Portrait
Robert Citron, un gendarme à la rencontre de la culture Kanak
Benoît Haberbusch
Capitaine
Service historique de la Défense – Département de la Gendarmerie nationale
Gilles Dagneau a réalisé récemment un documentaire sur le parcours étonnant du gendarme Robert Citron qui a servi en Nouvelle-Calédonie dans les années 1950 et 1960(1). Rien ne semblait au départ prédisposer ce sous-officier d’origine modeste à se distinguer de ses camarades envoyés sur le « Caillou ». Pourtant, le gendarme Citron a produit, avec sa caméra, des documents d’une exceptionnelle qualité qui ont acquis, au fi l du temps, une véritable valeur ethnographique.
Un début de carrière discret

« Je suis né le 11 juin 1920, raconte-t-il, dans l’Allier au lieu-dit ″La Petite-Marche″ à vingt kilomètres de Montluçon. Mes parents étaient pauvres. Mon père, mutilé, avait une pension de famille. J’ai passé mon certificat d’études et après j’ai commencé à travailler. J’avais treize ans. J’ai appris beaucoup avec le vieil homme qui m’avait loué comme domestique de ferme à greffer les arbres par exemple. Si j’avais eu les moyens, j’aurais sans doute été fermier. J’aimais la terre ».

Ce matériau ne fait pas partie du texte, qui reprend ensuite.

/-- What a write of the Awl leads to: an error, completion, or completion once the new generations have been acknowledged (R264). A packet that a new generation of
its space has made stale writes nothing, and ends with XLATE where it `reads` (R263). -/
def AwlWrites (i : Instr) (s : State) (q : BitVec 6) (index : BitVec 32) (p : BitVec 512) (reads : Prop) (r : Except (BitVec 16) (State × List Nat)) : Prop :=
  (s.packetStale q = true → reads → exec i s = .next (s.inError q p 6)) ∧
  (¬ (s.packetStale q = true ∧ reads) → ∀ e, r = .error e → exec i s = .next (s.inError q p e)) ∧
  (s.packetStale q = true → ¬ reads → ∀ t ks, r = .ok (t, ks) → exec i s = .next (s.dropWrite.retired q index p 0)) ∧
  (s.packetStale q = false → ∀ t, r = .ok (t, []) → exec i s = .next (t.retired q index p 0)) ∧
  (s.packetStale q = false → ∀ t k ks, r = .ok (t, k :: ks) → exec i s = .next (((k :: ks).foldl (fun s k => s.newGeneration k q index) t).underWay q index p))

/-! ## Nodes and cores -/

/-- Every node but those of a list stands as before. -/
def SameNodesBut (s t : State) (l : List Nat) : Prop := ∀ v, v ≠ 0 → v ∉ l → t.node v = s.node v

/-- A node has entered slot `i` of a core's run queue (R66, R92, R93, R97, R246, R361): it is PLACED at the core's width, with a node serial of its own, and takes the
lowest units of the pools that are free, as many as its partition asks for (the model's choice, log entry 78); a node that fixes its stage gives it to the core;
the code of the core's nodes and of its own image stays in instruction memory. No other node or core changes, and no memory. -/
def Entered (s t : State) (idx i uid : Nat) : Prop :=
  let n := s.node uid
  let m := t.node uid
  let c := s.core idx
  let d := t.core idx
  (m.desc = n.desc ∧ m.regs = n.regs ∧ m.ctl = n.ctl ∧ m.eng = n.eng) ∧ (m.run.st = .placed ∧ m.run.gangWidth = slabsOfGang c.gang ∧ m.run.preempt = false) ∧
  (n.run.serial ≠ 0 → m.run.serial = n.run.serial ∧ t.awl = s.awl) ∧
  (n.run.serial = 0 → m.run.serial = BitVec.ofNat 32 s.awl.nextSerial ∧ t.awl = { s.awl with nextSerial := s.awl.nextSerial + 1 }) ∧
  d.slots = c.slots.setIfInBounds i uid ∧ d.stage = (if n.desc.anyStage then c.stage else n.desc.stage) ∧ d.pairs = c.pairs ∧
  (∀ k : Fin 48, d.units[k] = if c.units[k] = 0 ∧ ((c.units.toList.take k).filter (· == 0)).length < poolUnits n.desc.image.part then uid else c.units[k]) ∧
  (∀ r ∈ d.imem, r ∈ c.imem) ∧
  (∀ r ∈ c.imem, r.imgid = n.desc.image.imgid ∨ (∃ v ∈ s.residentNodes c, v.desc.image.imgid = r.imgid) → r ∈ d.imem) ∧
  SameNodesBut s t [uid] ∧ (∀ k, k ≠ idx → t.core k = s.core k) ∧ t.mem = s.mem ∧ t.poison = s.poison

/-- A node has left the run queue of its core, if it stood in one, and its units are free again (R97, R246). -/
def LeftItsCore (s t : State) (uid : Nat) : Prop :=
  ∀ c, s.coreOf uid = some c → (t.core c.idx).slots = c.slots.map (fun u => if u = uid then 0 else u) ∧
    (t.core c.idx).units = c.units.map (fun u => if u = uid then 0 else u) ∧ (t.core c.idx).current = (if c.current = uid then 0 else c.current)

/-- What the save area of a node holds (R355, R394) where the node is one that a core can run: its record, registers, control block, wait record and pool image, from a DRAM
frame on. The encodings that R394 leaves to the implementation are left out. -/
def SavedAt (t : State) (frame : Nat) (n : Node) (sp : Splice) : Prop :=
  let a := dramPA (frame * 65536)
  let w := n.run.gangWidth
  let k := n.ctl
  let r := n.regs
  let tiles := fieldN k.part 0 6
  let accs := fieldN k.part 8 4
  let words := fun (off : Nat) (l : List Nat) => ∀ i v, l[i]? = some v → t.rd (a + off + 8 * i) 8 = v % 2 ^ 64
  words 0 [n.run.serial.toNat, n.desc.addr.toNat, n.desc.image.imgid.toNat, n.desc.queue.toNat, n.tag.toNat, k.part.toNat,
    if w = 2 then 1 else if w = 4 then 2 else 0, spliceRole sp n, n.poolBytes, n.markBytes, n.run.payload] ∧
  (∀ i : Fin 32, t.rd (a + 0x100 + 8 * i) 8 = if i = 0 then 0 else r.s[i].toNat) ∧
  (∀ i : Fin 8, t.rd (a + 0x200 + 8 * i) 8 = r.sh[i].toNat ∧ t.rd (a + 0x240 + i) 1 = if n.p (BitVec.ofNat 3 i) then 1 else 0) ∧
  t.rd (a + 0x248) 1 = (if k.bank then 1 else 0) ∧ (∀ i : Fin 16, t.rd (a + 0x300 + 32 * i) 32 = r.h[i].toNat) ∧
  (∀ i : Fin 64, t.rd (a + 0x500 + 4 * i) 4 = r.k[i].toNat ∧ t.rd (a + 0x600 + 4 * i) 4 = r.ts[i].toNat ∧ t.rd (a + 0x700 + 4 * i) 4 = r.c[i].toNat) ∧
  words 0x800 ([k.seed.toNat, k.step.toNat, k.rtb.toNat] ++ (k.loops.toList.map fun l => l.word.toNat) ++ (k.ls.toList.map fun v => v.toNat) ++
    (k.loops.toList.flatMap fun l => [l.lat0.toNat, l.lat1.toNat]) ++ (r.e.toList.map fun v => v.toNat) ++
    [k.cfa.toNat, k.cfb.toNat, k.ui.word.toNat, k.trap.trapWord.toNat, k.trap.tpcWord.toNat, k.trap.val.toNat, k.flt.toNat * 16]) ∧
  (∀ g, k.guard = some g → t.rd (a + 0x960) 8 = g.val.toNat) ∧
  (k.waits = [] → words 0xC00 [0, 0, 0]) ∧ (∀ c v l, k.waits = .cwait c v :: l → words 0xC00 [1 + 256 * c.toNat, v.toNat, 0]) ∧
  (∀ c v l, k.waits = .barb c v :: l → words 0xC00 [2 + 256 * c.toNat, v.toNat, v.toNat - (r.c[c.toNat]).toNat]) ∧
  (∀ m l, k.waits = .bar m :: l → words 0xC00 [3 + 256 * m.toNat, 0, 0]) ∧ (∀ l, k.waits = .idle :: l → words 0xC00 [4, 0, 0]) ∧
  (∀ i < 2 * tiles, ∀ b < 32768 * w, (t.byte (a + 65536 + i * (32768 * w) + b)).toNat = (n.poolTile sp i).bits / 2 ^ (8 * b) % 256) ∧
  (∀ i < accCount k.part, ∀ b < 6 * accElems w, (t.byte (a + 65536 + tiles * 65536 * w + i * (6 * accElems w) + b)).toNat =
    (r.acc[i]?.getD {}).base / 2 ^ (8 * b) % 256) ∧
  ∀ b < fieldN k.part 16 6 * 65536 * w, t.byte (a + 65536 + (tiles + accs) * 65536 * w + b) = (cellGet? n.run.scr.cells b).getD 0

/-! ## Steps -/

/-- The focus core's node may issue its next bundle: no event waits, and no pair of a splice, wait, pre-emption or interrupt of the node. -/
structure Issues (s : State) : Prop where
  agenda : s.agenda = []
  node : s.cur.desc.uid ≠ 0
  current : (s.core s.focus).current = s.cur.desc.uid
  pairs : (s.core s.focus).pairs = []
  running : s.cur.run.st = .running
  stays : s.cur.run.preempt = false ∧ s.cur.run.quiesced = false
  quiet : s.cur.ctl.waits = [] ∧ s.cur.userDue = false

/-- The focus core stands in front of a bundle of one word `w` that decodes to `i`, and nothing else is due there: no delayed cause, guard record, missing
answer or store that is still to be performed, and the bundle passes its static checks. -/
structure StandsAtWord (s : State) (w : IWord) (i : Instr) : Prop extends Issues s where
  inside : s.cur.ctl.pcOut = false ∧ s.cur.ctl.guard = none
  due : takeDue s.cur.ctl.flight = none ∧ answerDue s.cur.ctl.flight = false
  stored : s.owesStores = false
  fetched : s.fetchWord s.cur s.cur.ctl.pc.toNat = .word w false
  last : chains w = false
  decoded : decodeWord w = .ok i
  checked : bundleCheck s.cur.desc.image.ovl s.cur.ctl.part (s.cur.ctl.pc.toNat + 4) [{ i := i, pos := 0, addr := s.cur.ctl.pc.toNat }] = none

/-- The state in which that word is tried for a trap: the results that are due have been written (R143), and the bundle's place is noted. -/
def tried (s : State) (i : Instr) : State :=
  let w : BWord := { i := i, pos := 0, addr := s.cur.ctl.pc.toNat }
  (s.enterBundle (s.cur.ctl.pc.toNat + 4)).atWord [w] w

/-- The state in which that word executes: the counters that are due have fired armed commands, too (R279). -/
def inItsBundle (s : State) (i : Instr) : State :=
  let w : BWord := { i := i, pos := 0, addr := s.cur.ctl.pc.toNat }
  ((s.enterBundle (s.cur.ctl.pc.toNat + 4)).fireArmed s.cur.desc.uid).atWord [w] w

end Sys2Proof.Machine
end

L’impossibilité de vivre de l’agriculture conduit Robert Citron à envisager une solution souvent retenue par les jeunes gens tels que lui : l’engagement dans l’armée. « Je suis devenu gendarme, explique-t-il. J’ai commencé par un stage de six mois, puis en juin 1946 j’ai été affecté en Indochine où je suis resté deux ans et demi.
L’endroit où je me trouvais était calme mais ailleurs, il y avait parfois des troubles et des gendarmes sont morts.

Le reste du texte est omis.